= Task statement =
The entries that follow include a run beginning at the line with "t => t.image" and ending at the line with "some p => p.2.2"; restate that run word for word and leave the rest out.

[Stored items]
-- ==== Sys2Proof/Machine/Budget.lean ====
section
/-! DEFINITION. The package cap (R378, R379, R389 to R391): operating points, learned needs, floors, and the allocation
procedure, which runs at the start and end of commands, at PHASE, and when a cap changes. -/

namespace Sys2Proof.Machine

open Sys2Proof

/-! ### Operating points (R379) -/

/-- Rail target before trim in millivolts, Table 16.1. -/
def railMv (n : Nat) : Nat :=
  if 64 ≤ n then 600 else if 45 ≤ n then 650 else if 36 ≤ n then 700 else if 32 ≤ n then 750 else if 29 ≤ n then 800 else 850

/-- Trimmed target of an engine's rail in millivolts. -/
def State.trimMv (s : State) (e n : Nat) : Nat :=
  let t := s.fuse.vtrim.getD e 0 % 64
  railMv n + 5 * (t % 32) - (if 32 ≤ t then 160 else 0)

def State.nmin (s : State) (e : Nat) : Nat := s.fuse.nmin.getD e 32
def State.reqN (s : State) (e : Nat) : Nat := s.fget (.pmcNePerf e) 6 0

/-! ### Needs (R390) -/

/-- A quotient in units of 0.25 W; whether a rest rounds up is open (DESIGN CHOICE, log entry 42), but a tie goes to even
(R40). -/
def powerDiv (n d : Nat) : Nat :=
  n / d + (if n % d = 0 then 0 else if 2 * (n % d) = d then n / d % 2 else Config.roundUp n d % 2)

/-- The key of the phase that runs on an engine. -/
def Engine.phaseKey (x : Engine) : Nat × Nat :=
  (match x.task with
   | some t => t.image
   | none => 0, x.phaseid)

/-- The learned need at N = 32 of a phase. -/
def State.learned (s : State) (k : Nat × Nat) : Nat :=
  match s.pmc.needs.find? fun p => p.1 == k.1 && p.2.1 == k.2 with
  | some p => p.2.2
  | none => s.fget .pmcPolicy 15 0

/-- The table with a phase's entry first, at most 2,048 entries. -/
def State.setNeed (s : State) (k : Nat × Nat) (l : Nat) : State :=
  { s with pmc := { s.pmc with
      needs := ((k.1, k.2, l) :: s.pmc.needs.filter fun p => !(p.1 == k.1 && p.2.1 == k.2)).take 2048 } }

/-- A phase begins: its entry, if it has one, is the most recently used. -/
def State.touchNeed (s : State) (k : Nat × Nat) : State :=
  if s.pmc.needs.any fun p => p.1 == k.1 && p.2.1 == k.2 then s.setNeed k (s.learned k) else s

/-- A phase of engine `e` ends, at a PHASE or at END. -/
def State.learnPhase (s : State) (e : Nat) (k : Nat × Nat) : State :=
  let l := s.learned k
  let s := s.setNeed k (max (s.eng e).peak (l - l / 16))
  s.modEng e fun x => { x with peak := 0 }

/-- need(n) of an engine's running phase. -/
def State.needAt (s : State) (e n : Nat) : Nat :=
  let v := s.trimMv e n
  powerDiv (s.learned (s.eng e).phaseKey * 32 * v * v * (16 + s.fget .pmcPolicy 19 16)) (n * 750 * 750 * 16)

/-- The floor of the command on an engine. -/
def State.floorOf (s : State) (e : Nat) : Nat := s.needAt e 112

/-- Temperature code of a sensor. -/
def State.temp (s : State) (n : Nat) : Nat := mget (fun _ => 0) s.pmc.temps n

/-- The fixed part F: leakage of the powered domains at their temperatures, PD_AON and PD_IO; at most 32 W. Domains 0 to 5
are PD_NEe, 6 to 11 PD_GSe, 12 PD_SOC, 13 PD_HC, 14 PD_MEDIA (DESIGN CHOICE, log entry 42). -/
def State.fixedPart (s : State) : Nat :=
  let ne := ((List.range 6).filter fun e => (s.eng e).idle != .retain && (s.eng e).idle != .sliceOff).map fun e =>
    Config.leakage e (s.temp e)
  let gs := ((List.range 6).filter fun e => (s.eng e).idle != .sliceOff).map fun e => Config.leakage (6 + e) (s.temp e)
  min 128 (ne.sum + gs.sum + Config.leakage 12 (s.temp 6) + (if s.pmc.pdHc then Config.leakage 13 (s.temp 8) else 0) +
    (if s.pmc.pdMedia then Config.leakage 14 (s.temp 10) else 0) + Config.fixedPower)

/-! ### Allocation (R389, R391) -/

/-- min(PMC_CAP, PMC_CAP_MAX, TLIMIT), which the effective cap follows. -/
def State.capTarget (s : State) : Nat := min (min (s.fget .pmcCap 15 0) (s.fget .pmcCapMax 15 0)) s.pmc.tlimit

/-- Engines whose command holds a floor. -/
def State.holders (s : State) : List Nat := (List.range 6).filter fun e => (s.eng e).task.isSome && (s.eng e).floorHeld

/-- Priority class of the command on an engine, 0 to 7. -/
def State.classOf (s : State) (e : Nat) : Nat :=
  match (s.eng e).task with
  | some t => min 7 t.prio
  | none => 0

/-- The engine whose floor is withdrawn first: lowest class, then highest number. -/
def State.victim (s : State) : List Nat → Option Nat
  | [] => none
  | e :: t =>
    match s.victim t with
    | none => some e
    | some f => if s.classOf e < s.classOf f then some e else some f

/-- Floors withdrawn while those held exceed `lim`. -/
def State.withdraw (s : State) (lim : Nat) : Nat → State
  | 0 => s
  | k + 1 =>
    if lim < (s.holders.map s.floorOf).sum then
      match s.victim s.holders with
      | some e => (s.modEng e fun x => { x with floorHeld := false }).withdraw lim k
      | none => s
    else s

/-- The largest operating point that fits, from divider `n` up. -/
def State.climb (s : State) (e fl avail : Nat) : Nat → Nat → Nat
  | 0, n => n
  | k + 1, n => if n < 112 ∧ avail < s.needAt e n - fl then s.climb e fl avail k (n + 1) else n

/-- One engine's turn in the procedure: what is left, and the grants (engine, divider, allocation). -/
def State.planOne (s : State) (p : Nat × List (Nat × Nat × Nat)) (e : Nat) : Nat × List (Nat × Nat × Nat) :=
  let fl := s.floorOf e
  let held := (s.eng e).floorHeld
  if !held && decide (p.1 < fl) then p
  else
    let avail := if held then p.1 else p.1 - fl
    let n := s.climb e fl avail 112 (min 112 (max (s.reqN e) (s.nmin e)))
    (avail - (s.needAt e n - fl), p.2 ++ [(e, n, s.needAt e n)])

/-- Engines with a command, by falling class, then rising number. -/
def State.planOrder (s : State) : List Nat :=
  (List.range 8).flatMap fun c => (List.range 6).filter fun e => (s.eng e).task.isSome && s.classOf e == 7 - c

/-- Whether an engine still counts at an old value: it runs at an operating point above its grant, or has not stopped
after its floor was withdrawn. -/
def Engine.falling (x : Engine) : Bool := x.fall.isSome || (!x.floorHeld && decide (0 < x.alloc))

/-- A grant whose allocation does not rise: at once where the divider stays, else counted at its old value until the clock
step has been made. -/
def Engine.lower (x : Engine) (n a : Nat) : Engine :=
  if n = x.curN then { x with grant := n, alloc := a, fall := none } else { x with grant := n, fall := some a }

/-- A grant whose allocation rises: an engine that waited for budget issues. -/
def Engine.raise (x : Engine) (n a : Nat) : Engine :=
  { x with grant := n, alloc := a, fall := none, floorHeld := true, run := if x.run = .budget then .issuing else x.run }

/-- Whether an allocation still stands above its new value. -/
def State.anyFalling (s : State) : Bool := (List.range 6).any fun e => (s.eng e).falling

/-- Grants applied: falls first; no allocation rises while a fall is under way. -/
def State.applyGrants (s : State) (gs : List (Nat × Nat × Nat)) : State :=
  let falls := gs.filter fun g => (s.eng g.1).floorHeld && decide (g.2.2 ≤ (s.eng g.1).alloc)
  let s := falls.foldl (fun t g => t.modEng g.1 fun x => x.lower g.2.1 g.2.2) s
  if s.anyFalling then s
  else
    (gs.filter fun g => !((s.eng g.1).floorHeld && decide (g.2.2 ≤ (s.eng g.1).alloc))).foldl
      (fun t g => t.modEng g.1 fun x => x.raise g.2.1 g.2.2) s

/-- The allocations of the real-time and the memory class: they fall at once, and rise only when no other is falling
(R391). -/
def State.classAlloc (s : State) (rt mem : Nat) : State :=
  { s with pmc := { s.pmc with
      allocRt := if s.anyFalling then min s.pmc.allocRt rt else rt
      allocMem := if s.anyFalling then min s.pmc.allocMem mem else mem } }

/-- `n` ENGCLK cycles of an engine have passed: in a droop as many pulses have been suppressed (R383). -/
def State.suppress (s : State) (e n : Nat) : State := if (s.eng e).droop then s.rinc (.pmcNeDroop e) 64 n else s

/-- The sum of allocations. -/
def State.allocSum (s : State) : Nat := ((List.range 6).map fun e => (s.eng e).alloc).sum + s.pmc.allocRt + s.pmc.allocMem

/-- The effective cap follows its target (R389). -/
def State.followCap (s : State) : State :=
  let t := s.capTarget
  if s.pmc.effcap ≤ t ∨ s.allocSum + s.fixedPart ≤ t then { s with pmc := { s.pmc with effcap := t } } else s

/-- The allocation procedure (R391). -/
def State.allocate (s : State) : State :=
  let p := s.capTarget
  let f := s.fixedPart
  let s := s.withdraw (p - f - s.fget .pmcRes 15 0 - s.fget .pmcRes 31 16) 6
  let avail := p - f - (s.holders.map s.floorOf).sum
  let rt := min avail (max s.pmc.demRt (s.fget .pmcRes 15 0))
  let mem := min (avail - rt) (max s.pmc.demMem (s.fget .pmcRes 31 16))
  let r := s.planOrder.foldl s.planOne (avail - rt - mem, [])
  let s : State := { s with pmc := { s.pmc with
    allocRt := min s.pmc.allocRt rt, allocMem := min s.pmc.allocMem mem, avail := r.1 } }
  ((s.applyGrants r.2).classAlloc rt mem).followCap

end Sys2Proof.Machine
end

= Solution to the exercise =
   | some t => t.image
   | none => 0, x.phaseid)

/-- The learned need at N = 32 of a phase. -/
def State.learned (s : State) (k : Nat × Nat) : Nat :=
  match s.pmc.needs.find? fun p => p.1 == k.1 && p.2.1 == k.2 with
  | some p => p.2.2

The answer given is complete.